----- Data supplied

/-! ### goto -/

@[simp] theorem State.goto_width (p : BitVec 4) : (s.goto p).width = s.width := (rfl)
@[simp] theorem State.goto_height (p : BitVec 4) : (s.goto p).height = s.height := (rfl)
@[simp] theorem State.goto_state (p : BitVec 4) : (s.goto p).state = s.state := (rfl)
@[simp] theorem State.goto_phase (p : BitVec 4) : (s.goto p).phase = p := (rfl)
@[simp] theorem State.goto_degen (p : BitVec 4) : (s.goto p).degen = s.degen := (rfl)
@[simp] theorem State.goto_cause (p : BitVec 4) : (s.goto p).cause = s.cause := (rfl)
@[simp] theorem State.goto_cnt (p : BitVec 4) : (s.goto p).cnt = s.cnt := (rfl)
@[simp] theorem State.goto_pix (p : BitVec 4) : (s.goto p).pix = s.pix := (rfl)
@[simp] theorem State.goto_minR (p : BitVec 4) : (s.goto p).minR = s.minR := (rfl)
@[simp] theorem State.goto_minG (p : BitVec 4) : (s.goto p).minG = s.minG := (rfl)
@[simp] theorem State.goto_minB (p : BitVec 4) : (s.goto p).minB = s.minB := (rfl)
@[simp] theorem State.goto_maxR (p : BitVec 4) : (s.goto p).maxR = s.maxR := (rfl)
@[simp] theorem State.goto_maxG (p : BitVec 4) : (s.goto p).maxG = s.maxG := (rfl)
@[simp] theorem State.goto_maxB (p : BitVec 4) : (s.goto p).maxB = s.maxB := (rfl)
@[simp] theorem State.goto_insR (p : BitVec 4) : (s.goto p).insR = s.insR := (rfl)
@[simp] theorem State.goto_insG (p : BitVec 4) : (s.goto p).insG = s.insG := (rfl)
@[simp] theorem State.goto_insB (p : BitVec 4) : (s.goto p).insB = s.insB := (rfl)
@[simp] theorem State.goto_c0 (p : BitVec 4) : (s.goto p).c0 = s.c0 := (rfl)
@[simp] theorem State.goto_c1 (p : BitVec 4) : (s.goto p).c1 = s.c1 := (rfl)
@[simp] theorem State.goto_pal (p : BitVec 4) : (s.goto p).pal = s.pal := (rfl)
@[simp] theorem State.goto_idx (p : BitVec 4) : (s.goto p).idx = s.idx := (rfl)
@[simp] theorem State.goto_w0 (p : BitVec 4) : (s.goto p).w0 = s.w0 := (rfl)
@[simp] theorem State.goto_w1 (p : BitVec 4) : (s.goto p).w1 = s.w1 := (rfl)
@[simp] theorem State.goto_src (p : BitVec 4) : (s.goto p).src = s.src := (rfl)
@[simp] theorem State.goto_dst (p : BitVec 4) : (s.goto p).dst = s.dst := (rfl)
@[simp] theorem State.goto_cfg (p : BitVec 4) : (s.goto p).cfg = s.cfg := (rfl)
@[simp] theorem State.goto_script (p : BitVec 4) : (s.goto p).script = s.script := (rfl)
@[simp] theorem State.goto_hostData (p : BitVec 4) : (s.goto p).hostData = s.hostData := (rfl)
@[simp] theorem State.goto_packOut (p : BitVec 4) : (s.goto p).packOut = s.packOut := (rfl)
@[simp] theorem State.goto_unpackOut (p : BitVec 4) : (s.goto p).unpackOut = s.unpackOut := (rfl)
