-- ==== Sys2Proof/Laws/PerInstr.lean ====
section
/-! SUPPORT. Facts about each instruction as syntax, one lemma per constructor: the encoder gives it the bits of its row of
spec/opcode_table.json, copied here apart from the decoder's own tables. -/

namespace Sys2Proof.Laws.TableRow

/-- The format column of the opcode table. -/
inductive Format where
  | cmd
  | phase
  | func
deriving DecidableEq, Repr

/-- One row of the opcode table: format, width in bits, the bits that must be fixed and their values, and the operand
fields as (high bit, low bit, value). -/
structure Entry where
  format : Format
  width : Nat
  mask : Nat
  pattern : Nat
  fields : List (Nat × Nat × Nat)
deriving DecidableEq, Repr

def cmdRow (v : Nat) : Entry := ⟨.cmd, 32, 0xFFFFFFFF, v, []⟩

def phaseRow (v : Nat) : Entry := ⟨.phase, 4, 0xF, v, []⟩

/-- The rows, in the table's order. -/
def entry : Instr → Entry
  | .nop => cmdRow 0
  | .compress => cmdRow 1
  | .tfill => cmdRow 2
  | .clear => cmdRow 3
  | .idle => phaseRow 0x0
  | .check => phaseRow 0x1
  | .fetch => phaseRow 0x2
  | .bbox => phaseRow 0x3
  | .inset => phaseRow 0x4
  | .endpt => phaseRow 0x5
  | .order => phaseRow 0x6
  | .palette => phaseRow 0x7
  | .index => phaseRow 0x8
  | .encode => phaseRow 0x9
  | .store => phaseRow 0xA
  | .next => phaseRow 0xB
  | .fill => phaseRow 0xC
  | .pack565 r g b => ⟨.func, 24, 0, 0, [(23, 16, r.toNat), (15, 8, g.toNat), (7, 0, b.toNat)]⟩
  | .unpackr565 c => ⟨.func, 16, 0, 0, [(15, 11, c.toNat / 2048)]⟩
  | .unpackg565 c => ⟨.func, 16, 0, 0, [(10, 5, c.toNat / 32 % 64)]⟩
  | .unpackb565 c => ⟨.func, 16, 0, 0, [(4, 0, c.toNat % 32)]⟩

/-- Where a code's bits are, how many there are, and their value. -/
def bits : Code → Format × Nat × Nat
  | .cmd v => (.cmd, 32, v.toNat)
  | .phase p => (.phase, 4, p.toNat)
  | .pack x => (.func, 24, x.toNat)
  | .unpack _ x => (.func, 16, x.toNat)

/-- The encoding of the instruction has the format, the width, the fixed bits and the operand fields of its row. -/
def Statement (i : Instr) : Prop :=
  (bits (Sys2Proof.encode i)).1 = (entry i).format ∧
  (bits (Sys2Proof.encode i)).2.1 = (entry i).width ∧
  (bits (Sys2Proof.encode i)).2.2 &&& (entry i).mask = (entry i).pattern ∧
  ∀ f ∈ (entry i).fields, (bits (Sys2Proof.encode i)).2.2 / 2 ^ f.2.1 % 2 ^ (f.1 + 1 - f.2.1) = f.2.2

/-- A row without operand fields: only its format, width and fixed bits say anything. -/
theorem statement_of_bits {i : Instr} (hf : (bits (Sys2Proof.encode i)).1 = (entry i).format)
    (hw : (bits (Sys2Proof.encode i)).2.1 = (entry i).width)
    (hp : (bits (Sys2Proof.encode i)).2.2 &&& (entry i).mask = (entry i).pattern) (hn : (entry i).fields = []) :
    Statement i :=
  ⟨hf, hw, hp, fun f hf => by rw [hn] at hf; exact absurd hf List.not_mem_nil⟩

theorem nop : Statement .nop := statement_of_bits rfl rfl rfl rfl
theorem compress : Statement .compress := statement_of_bits rfl rfl rfl rfl
theorem tfill : Statement .tfill := statement_of_bits rfl rfl rfl rfl
theorem clear : Statement .clear := statement_of_bits rfl rfl rfl rfl
theorem idle : Statement .idle := statement_of_bits rfl rfl rfl rfl
theorem check : Statement .check := statement_of_bits rfl rfl rfl rfl
theorem fetch : Statement .fetch := statement_of_bits rfl rfl rfl rfl
theorem bbox : Statement .bbox := statement_of_bits rfl rfl rfl rfl
theorem inset : Statement .inset := statement_of_bits rfl rfl rfl rfl
theorem endpt : Statement .endpt := statement_of_bits rfl rfl rfl rfl
theorem order : Statement .order := statement_of_bits rfl rfl rfl rfl
theorem palette : Statement .palette := statement_of_bits rfl rfl rfl rfl
theorem index : Statement .index := statement_of_bits rfl rfl rfl rfl
theorem encode : Statement .encode := statement_of_bits rfl rfl rfl rfl
theorem store : Statement .store := statement_of_bits rfl rfl rfl rfl
theorem next : Statement .next := statement_of_bits rfl rfl rfl rfl
theorem fill : Statement .fill := statement_of_bits rfl rfl rfl rfl

theorem pack565 (r g b : Byte) : Statement (.pack565 r g b) := by
  have hr := r.isLt
  have hg := g.isLt
  have hb := b.isLt
  have hx := packLines_toNat r g b
  refine ⟨rfl, rfl, by simp [entry], ?_⟩
  simp only [entry, List.mem_cons, List.not_mem_nil, or_false]
  rintro f (rfl | rfl | rfl)
  all_goals
    simp only [bits, Sys2Proof.encode, hx]
    omega

theorem unpackr565 (c : Half) : Statement (.unpackr565 c) := by
  have hc := c.isLt
  refine ⟨rfl, rfl, by simp [entry], ?_⟩
  simp only [entry, List.mem_cons, List.not_mem_nil, or_false]
  rintro f rfl
  simp only [bits, Sys2Proof.encode]
  omega

theorem unpackg565 (c : Half) : Statement (.unpackg565 c) := by
  refine ⟨rfl, rfl, by simp [entry], ?_⟩
  simp only [entry, List.mem_cons, List.not_mem_nil, or_false]
  rintro f rfl
  simp [bits, Sys2Proof.encode]

theorem unpackb565 (c : Half) : Statement (.unpackb565 c) := by
  refine ⟨rfl, rfl, by simp [entry], ?_⟩
  simp only [entry, List.mem_cons, List.not_mem_nil, or_false]
  rintro f rfl
  simp [bits, Sys2Proof.encode]

end Sys2Proof.Laws.TableRow
end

----------

**Exercise directions:**
Check each line of the material for the word "instruction". Copy the ones that have it.

**Task solution:**
/-! SUPPORT. Facts about each instruction as syntax, one lemma per constructor: the encoder gives it the bits of its row of
/-- The encoding of the instruction has the format, the width, the fixed bits and the operand fields of its row. -/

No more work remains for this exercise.